I would like to revisit these questions to show how perspective and opinions get in the way.
It has been stated that adult elephants cannot jump. We will skip varying definitions of "adult" and accept that it refers to elephants who are post-pubescent.
The statement is accepted as true, but only by consensus. People who study elephants have never seen anybody manage to get an adult elephant to jump, so it is accepted as truth. And then, it must be clarified as follows: No adult elephant can jump, if by jumping we mean the state of having no feet on the ground at the same time after propelling oneself from a stationary position.
But such a truth cannot be proven. Every single adult elephant that ever existed would have had to be tested, or the statement would have to say that no "living" elephant can jump, eliminating all past elephants from the statement since they were not tested. Even there, if an elephant could jump, it would be known that jumping is so difficult, so we would have to find some reason that each elephant would have no choice but to jump.
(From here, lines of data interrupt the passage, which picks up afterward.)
-- ==== Sys2Proof/Machine/Dispatch.lean ====
section
/-! DEFINITION. exec: one arm for each command. -/

namespace Sys2Proof.Machine
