/-- R97, R98, R142, R144, R153, R154, R156, R160, R163, R303, R304, R306: COMPLETE and FAULT take the task off the
engine that reports it, and travel to the home twin of the node; there a report whose record is open closes it, is
discarded when its context is fenced, and takes the node that it names, still GRANTED and of a KIND that its engine
serves (TILE, MATRIX, GATHER, SCATTER_REDUCE or COPY), to DONE, crediting its NORMAL successors in list order, in its
own twin or over the Bridge, or, where it is a FAULT, to FAULTED and its context into a fault with code 0x40; a tile's
report leaves its cluster DIRTY (that its FAULT does so too is the model's choice, log entry 37), and a credit that
its tile releases to a consumer in the twin takes an entry of the narrow-credit table. A credit for which the edge
channel has no room stays in hand with the rest of its completion, the record open, and a report that comes meanwhile
waits behind it. A report that matches no open record is stale and changes no node and no record; a grant that stays
unaccepted takes its engine out of service. -/
def Obligations.ReportsEnterReturns : Prop :=
  (∀ (p : Port) (r : Report), Does (.complete p r) fun a b =>
    ∀ e, e = r.engine.toNat → ∀ n, n = r.node.toNat → ∀ g, g = r.gen.toNat → ∀ t, t = primary a (portNum p) →
    storesWf a = true → live a t = true → onPort (portNum p) e = true → (engOf a e).inService = true →
    engKind e ≠ some .tile → homeOf n = partner t → serves a (partner t) = true →
      (tw b (partner t)).claimIn = (tw a (partner t)).claimIn ++ [.complete { isFault := false, eng := e, node := n, gen := g, maxExp := r.maxExp.toNat, expV := r.expV, code := r.code.toNat, cycles := r.cycles.toNat, stale := false, time := a.time }]
        ∧ (engOf b e).tasks = (engOf a e).tasks.filter (fun k => !(k.node == n && k.gen == g))
        ∧ changesOnly [.claimIn (partner t), .engines, .ctrs] a b)
  ∧ (∀ (p : Port) (r : Report), Does (.fault p r) fun a b =>
    ∀ e, e = r.engine.toNat → ∀ n, n = r.node.toNat → ∀ g, g = r.gen.toNat → ∀ t, t = primary a (portNum p) →
    storesWf a = true → live a t = true → onPort (portNum p) e = true → (engOf a e).inService = true →
    engKind e ≠ some .tile → homeOf n = partner t → serves a (partner t) = true →
      (tw b (partner t)).claimIn = (tw a (partner t)).claimIn ++ [.complete { isFault := true, eng := e, node := n, gen := g, maxExp := r.maxExp.toNat, expV := r.expV, code := r.code.toNat, cycles := r.cycles.toNat, stale := false, time := a.time }]
        ∧ (engOf b e).tasks = (engOf a e).tasks.filter (fun k => !(k.node == n && k.gen == g))
        ∧ changesOnly [.claimIn (partner t), .engines, .ctrs] a b)
  ∧ (∀ (p : Port) (r : Report) (i : Nat) (q : CircRec), Does (.complete p r) fun a b =>
    ∀ e, e = r.engine.toNat → ∀ n, n = r.node.toNat → ∀ g, g = r.gen.toNat → ∀ t, t = primary a (portNum p) →
    storesWf a = true → live a t = true → onPort (portNum p) e = true → (engOf a e).inService = true →
    homeOf n = t → handBusy a t = false → openRecOf a n g = some (i, q) → recOf a t i = q → (nodeOf a n).wcount = false →
    (tw a t).rack.keptNoRec = [] → (ctxTw a t q.ctx).inflHeld = false → unfenced a t q.ctx = false →
    engKind e ≠ some .tile →
      recOf b t i = {} ∧ (engOf b e).tasks = (engOf a e).tasks.filter (fun k => !(k.node == n && k.gen == g))
        ∧ changesOnly [.desk t, .obs t, .engines, .out, .ctrs] a b)
  ∧ (∀ (p : Port) (r : Report) (i : Nat) (q : CircRec), Does (.complete p r) fun a b =>
    ∀ e, e = r.engine.toNat → ∀ n, n = r.node.toNat → ∀ g, g = r.gen.toNat → ∀ t, t = primary a (portNum p) →
    ∀ ws, ws = listOf a n → storesWf a = true → live a t = true → onPort (portNum p) e = true → (engOf a e).inService = true →
    homeOf n = t → handBusy a t = false → openRecOf a n g = some (i, q) → recOf a t i = q → (nodeOf a n).wcount = false →
    (tw a t).rack.keptNoRec = [] → (ctxTw a t q.ctx).inflHeld = false → unfenced a t q.ctx = true →
    engKind e = plainEngine (nodeOf a n).kind → (nodeOf a n).kind ≤ 4 → (nodeOf a n).backward = false →
    (nodeOf a n).mirrorEn = false → (nodeOf a n).inserted = false → (nodeOf a n).st = .granted →
    mapGet 0 (tw a t).sort.bind (slotOf n) = 0 → ws.length ≤ 32 → plainList (releaseOf e) (nodeOf a n) ws = true →
    (∀ w ∈ ws, homeOf (edgeTarget w) = t) →
      recOf b t i = {} ∧ nodeOf b n = { nodeOf a n with st := .done }
        ∧ b.work = a.work ++ (if ws = [] then [] else [.credits t (ws.map (edgeCredit n (nodeOf a n).ctx q.epoch))])
        ∧ (engOf b e).tasks = (engOf a e).tasks.filter (fun k => !(k.node == n && k.gen == g))
        ∧ tileReported e a b
        ∧ changesOnly [.cat t, .desk t, .obs t, .engines, .flushes, .work, .out, .ctrs] a b)
  ∧ (∀ (p : Port) (r : Report) (i w : Nat) (q : CircRec), Does (.complete p r) fun a b =>
    ∀ e, e = r.engine.toNat → ∀ n, n = r.node.toNat → ∀ g, g = r.gen.toNat → ∀ t, t = primary a (portNum p) →
    storesWf a = true → live a t = true → onPort (portNum p) e = true → (engOf a e).inService = true →
    homeOf n = t → handBusy a t = false → openRecOf a n g = some (i, q) → recOf a t i = q → (nodeOf a n).wcount = false →
    (tw a t).rack.keptNoRec = [] → (ctxTw a t q.ctx).inflHeld = false → unfenced a t q.ctx = true →
    engKind e = plainEngine (nodeOf a n).kind → (nodeOf a n).kind ≤ 4 → (nodeOf a n).backward = false →
    (nodeOf a n).mirrorEn = false → (nodeOf a n).inserted = false → (nodeOf a n).st = .granted →
    mapGet 0 (tw a t).sort.bind (slotOf n) = 0 → listOf a n = [w] → plainList (releaseOf e) (nodeOf a n) [w] = true →
    homeOf (edgeTarget w) = partner t → serves a (partner t) = true → (tw a (partner t)).edgeIn.length < 256 →
      recOf b t i = {} ∧ nodeOf b n = { nodeOf a n with st := .done } ∧ b.work = a.work
        ∧ (tw b (partner t)).edgeIn = (tw a (partner t)).edgeIn ++ [.credit (edgeCredit n (nodeOf a n).ctx q.epoch w)]
        ∧ (engOf b e).tasks = (engOf a e).tasks.filter (fun k => !(k.node == n && k.gen == g))
        ∧ tileReported e a b
        ∧ changesOnly [.cat t, .desk t, .obs t, .edgeIn (partner t), .engines, .flushes, .out, .ctrs] a b)
  ∧ (∀ (p : Port) (r : Report) (i w : Nat) (q : CircRec), Does (.complete p r) fun a b =>
    ∀ e, e = r.engine.toNat → ∀ n, n = r.node.toNat → ∀ g, g = r.gen.toNat → ∀ t, t = primary a (portNum p) →
    ∀ x, x = edgeTarget w → storesWf a = true → live a t = true → onPort (portNum p) e = true →
    (engOf a e).inService = true → homeOf n = t → handBusy a t = false → openRecOf a n g = some (i, q) → recOf a t i = q →
    (nodeOf a n).wcount = false → (tw a t).rack.keptNoRec = [] → (ctxTw a t q.ctx).inflHeld = false →
    unfenced a t q.ctx = true → engKind e = some .tile → (nodeOf a n).kind = 0 → (nodeOf a n).backward = false →
    (nodeOf a n).mirrorEn = false → (nodeOf a n).inserted = false → (nodeOf a n).st = .granted →
    mapGet 0 (tw a t).sort.bind (slotOf n) = 0 → listOf a n = [w] → edgeKind w = 0 → max (nodeOf a n).scope (edgeScope w) < 2 →
    homeOf x = t → x ≠ n → engineServed (nodeOf a x).kind = true → (tw a t).ret.narrow = [] →
      recOf b t i = {} ∧ nodeOf b n = { nodeOf a n with st := .done }
        ∧ b.work = a.work ++ [.credits t [edgeCredit n (nodeOf a n).ctx q.epoch w]]
        ∧ mapGet {} (tw b t).ret.narrow 0 = { valid := true, node := x, cluster := e / 64, ctx := (nodeOf a x).ctx }
        ∧ (engOf b e).tasks = (engOf a e).tasks.filter (fun k => !(k.node == n && k.gen == g))
        ∧ tileReported e a b
        ∧ changesOnly [.cat t, .desk t, .ret t, .obs t, .engines, .flushes, .work, .out, .ctrs] a b)
  ∧ (∀ (p : Port) (r : Report) (i : Nat) (q : CircRec), Does (.fault p r) fun a b =>
    ∀ e, e = r.engine.toNat → ∀ n, n = r.node.toNat → ∀ g, g = r.gen.toNat → ∀ t, t = primary a (portNum p) →
    storesWf a = true → live a t = true → onPort (portNum p) e = true → (engOf a e).inService = true →
    homeOf n = t → handBusy a t = false → openRecOf a n g = some (i, q) → recOf a t i = q → (nodeOf a n).wcount = false →
    (tw a t).rack.keptNoRec = [] → (ctxTw a t q.ctx).inflHeld = false → unfenced a t q.ctx = true →
    engKind e = plainEngine (nodeOf a n).kind → (nodeOf a n).kind ≤ 4 → (nodeOf a n).st = .granted → (nodeOf a n).inserted = false →
    mapGet 0 (tw a t).sort.bind (slotOf n) = 0 → (ctxOf a q.ctx).st = .opened → (ctxOf a q.ctx).home = t →
    bitOf (reg a blkKey 0x250) 5 = false → hasEntry a t q.ctx = false → entriesHeld a t < 64 →
      recOf b t i = {} ∧ nodeOf b n = { nodeOf a n with st := .faulted }
        ∧ ctxOf b q.ctx = { ctxOf a q.ctx with st := .fenced, tear := .fault, nodeBank := 0, edgeBank := 0, faultStat := faultWord t 0x40 n, faultTime := a.time }
        ∧ (ctxTw b t q.ctx).fencePend = true ∧ (tw b t).faultQ = (tw a t).faultQ ++ [{ ctx := q.ctx }]
        ∧ (tw b (partner t)).ctrlIn = (tw a (partner t)).ctrlIn ++ [.fence q.ctx false]
        ∧ (engOf b e).tasks = (engOf a e).tasks.filter (fun k => !(k.node == n && k.gen == g))
        ∧ tileReported e a b
        ∧ changesOnly [.cat t, .desk t, .ret t, .obs t, .ctxTws t, .faultQ t, .ctrlIn (partner t), .ctxs, .engines, .flushes, .out, .errs, .ctrs] a b)
  ∧ (∀ (p : Port) (r : Report) (i w : Nat) (q : CircRec), Does (.complete p r) fun a b =>
    ∀ e, e = r.engine.toNat → ∀ n, n = r.node.toNat → ∀ g, g = r.gen.toNat → ∀ t, t = primary a (portNum p) →
    storesWf a = true → live a t = true → onPort (portNum p) e = true → (engOf a e).inService = true →
    homeOf n = t → handBusy a t = false → openRecOf a n g = some (i, q) → recOf a t i = q → (nodeOf a n).wcount = false →
    unfenced a t q.ctx = true →
    engKind e = plainEngine (nodeOf a n).kind → (nodeOf a n).kind ≤ 4 → (nodeOf a n).backward = false →
    (nodeOf a n).mirrorEn = false → (nodeOf a n).inserted = false → (nodeOf a n).st = .granted →
    mapGet 0 (tw a t).sort.bind (slotOf n) = 0 → listOf a n = [w] → plainList (releaseOf e) (nodeOf a n) [w] = true →
    homeOf (edgeTarget w) = partner t → serves a (partner t) = true → 256 ≤ (tw a (partner t)).edgeIn.length →
      (tw b t).ret.hand = some {
          ctx := (nodeOf a n).ctx, gen := g, rel := releaseOf e, scope := (nodeOf a n).scope,
          chunks := [[edgeCredit n (nodeOf a n).ctx q.epoch w]],
          ends := .task i q { isFault := false, eng := e, node := n, gen := g, maxExp := r.maxExp.toNat, expV := r.expV, code := r.code.toNat, cycles := r.cycles.toNat, stale := false, time := a.time } none }
        ∧ recOf b t i = q ∧ nodeOf b n = { nodeOf a n with st := .done } ∧ b.work = a.work
        ∧ (engOf b e).tasks = (engOf a e).tasks.filter (fun k => !(k.node == n && k.gen == g))
        ∧ tileReported e a b
        ∧ changesOnly [.cat t, .ret t, .obs t, .engines, .flushes, .out, .ctrs] a b)
  ∧ (∀ (t : TwinId) (c : Completion) (rest : List ClaimItem), Does (.completeItem t) fun a b =>
    live a t = true → (tw a t).claimIn = .complete c :: rest → handBusy a t = true →
      (tw b t).ret.waiting = (tw a t).ret.waiting ++ [.report c] ∧ (tw b t).ret.hand = (tw a t).ret.hand
        ∧ (tw b t).claimIn = rest ∧ changesOnly [.ret t, .claimIn t] a b)
  ∧ (∀ (t : TwinId) (c : Completion) (rest : List ClaimItem), Does (.completeItem t) fun a b =>
    live a t = true → (tw a t).claimIn = .complete c :: rest → c.stale = true →
    handBusy a t = false →
      (tw b t).claimIn = rest ∧ changesOnly [.obs t, .claimIn t, .out, .ctrs] a b)
  ∧ (∀ (t : TwinId) (c : Completion) (i : Nat) (q : CircRec) (rest : List ClaimItem), Does (.completeItem t) fun a b =>
    storesWf a = true → live a t = true → (tw a t).claimIn = .complete c :: rest → c.stale = false →
    homeOf c.node = t → handBusy a t = false → openRecOf a c.node c.gen = some (i, q) → recOf a t i = q →
    (nodeOf a c.node).wcount = false → (tw a t).rack.keptNoRec = [] → (ctxTw a t q.ctx).inflHeld = false →
    unfenced a t q.ctx = false →
      recOf b t i = {} ∧ (tw b t).claimIn = rest ∧ changesOnly [.desk t, .obs t, .claimIn t, .out, .ctrs] a b)
  ∧ (∀ (t : TwinId) (c : Completion) (i : Nat) (q : CircRec) (rest : List ClaimItem), Does (.completeItem t) fun a b =>
    ∀ n, n = c.node → ∀ ws, ws = listOf a n →
    storesWf a = true → live a t = true → (tw a t).claimIn = .complete c :: rest → c.stale = false →
    c.isFault = false → homeOf n = t → handBusy a t = false → openRecOf a n c.gen = some (i, q) → recOf a t i = q →
    (nodeOf a n).wcount = false → (tw a t).rack.keptNoRec = [] → (ctxTw a t q.ctx).inflHeld = false →
    unfenced a t q.ctx = true → engKind c.eng = plainEngine (nodeOf a n).kind → (nodeOf a n).kind ≤ 4 →
    (nodeOf a n).backward = false → (nodeOf a n).mirrorEn = false → (nodeOf a n).inserted = false → (nodeOf a n).st = .granted →
    mapGet 0 (tw a t).sort.bind (slotOf n) = 0 → ws.length ≤ 32 → plainList (releaseOf c.eng) (nodeOf a n) ws = true →
    (∀ w ∈ ws, homeOf (edgeTarget w) = t) →
      recOf b t i = {} ∧ nodeOf b n = { nodeOf a n with st := .done } ∧ (tw b t).claimIn = rest
        ∧ b.work = a.work ++ (if ws = [] then [] else [.credits t (ws.map (edgeCredit n (nodeOf a n).ctx q.epoch))])
        ∧ changesOnly [.cat t, .desk t, .obs t, .claimIn t, .work, .out, .ctrs] a b)
  ∧ (∀ (t : TwinId) (c : Completion) (i : Nat) (q : CircRec) (rest : List ClaimItem), Does (.completeItem t) fun a b =>
    ∀ n, n = c.node → storesWf a = true → live a t = true → (tw a t).claimIn = .complete c :: rest → c.stale = false →
    c.isFault = true → homeOf n = t → handBusy a t = false → openRecOf a n c.gen = some (i, q) → recOf a t i = q →
    (nodeOf a n).wcount = false → (tw a t).rack.keptNoRec = [] → (ctxTw a t q.ctx).inflHeld = false →
    unfenced a t q.ctx = true → (nodeOf a n).kind ≤ 4 → (nodeOf a n).st = .granted → (nodeOf a n).inserted = false →
    mapGet 0 (tw a t).sort.bind (slotOf n) = 0 → (ctxOf a q.ctx).st = .opened → (ctxOf a q.ctx).home = t →
    bitOf (reg a blkKey 0x250) 5 = false → hasEntry a t q.ctx = false → entriesHeld a t < 64 →
      recOf b t i = {} ∧ nodeOf b n = { nodeOf a n with st := .faulted } ∧ (tw b t).claimIn = rest
        ∧ ctxOf b q.ctx = { ctxOf a q.ctx with st := .fenced, tear := .fault, nodeBank := 0, edgeBank := 0, faultStat := faultWord t 0x40 n, faultTime := a.time }
        ∧ (ctxTw b t q.ctx).fencePend = true ∧ (tw b t).faultQ = (tw a t).faultQ ++ [{ ctx := q.ctx }]
        ∧ (tw b (partner t)).ctrlIn = (tw a (partner t)).ctrlIn ++ [.fence q.ctx false]
        ∧ changesOnly [.cat t, .desk t, .ret t, .obs t, .ctxTws t, .faultQ t, .claimIn t, .ctrlIn (partner t), .ctxs, .out, .errs, .ctrs] a b)
  ∧ (∀ (eng : EngineId) (k : Machine.Task) (i : Nat), Does (.acceptTimeout eng) fun a b =>
    ∀ e, e = eng.toNat → ∀ g, g = (groupOf e).getD 0 → ∀ t, t = primary a g → storesWf a = true →
    live a t = true → (engOf a e).tasks = [k] → k.accepted = false → (engOf a e).inService = true →
    homeOf k.node = partner t → serves a (partner t) = true → i < (groupEngines g).2 →
    (groupEngines g).1 + i ≠ e → (engOf a ((groupEngines g).1 + i)).inService = true →
      engOf b e = { engOf a e with inService := false, claims := [], tasks := [] }
        ∧ (tw b (partner t)).claimIn = (tw a (partner t)).claimIn ++ [.grantReturn k.node k.gen false]
        ∧ (tw b t).desk.lastErr = 2 ^ 63 + 4 * 2 ^ 48 + e * 2 ^ 34 + k.node % 2 ^ 20
        ∧ (pageOf b (twKey t deskP)).errStat = (pageOf a (twKey t deskP)).errStat ||| 2 ^ 4
        ∧ (∀ j, j ≠ e → engOf b j = engOf a j)
        ∧ changesOnly [.desk t, .claimIn (partner t), .engines, .errs, .ctrs] a b)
It wouldn't be a fair test to just say "Jump" or reward any jump with a treat.
So, the statement (with clarifiers) that adult elephants cannot jump is accepted as true, although it could never really be "proven."
And it is always possible that, in the future, something that is clearly an elephant, will manage to "jump." Then this unproven truth will change. Or it can be said at that time that anything unproveable was only a theory, so this theory was "wrong" or else needed more clarifiers to make it true.
I know.... I know..... There are already some who say they have seen elephants "jump" at the circus. There will even be those that insist that their minds are not wrong, their memories are not false. Their anecdotal evidence will have to be dismissed unless credible evidence can be made available to people who study things like whether elephants can jump or not. The experts will say how those elephants were not in a stationary position or were not propelled by themself or that (most likely) the elephant lifted front legs then rear legs at separate times and never actually had all four feet off the ground at the same time. No matter how much these circus-goers insist, they will have to be accepted as "wrong", "mistaken", "tricked" or something of that sort.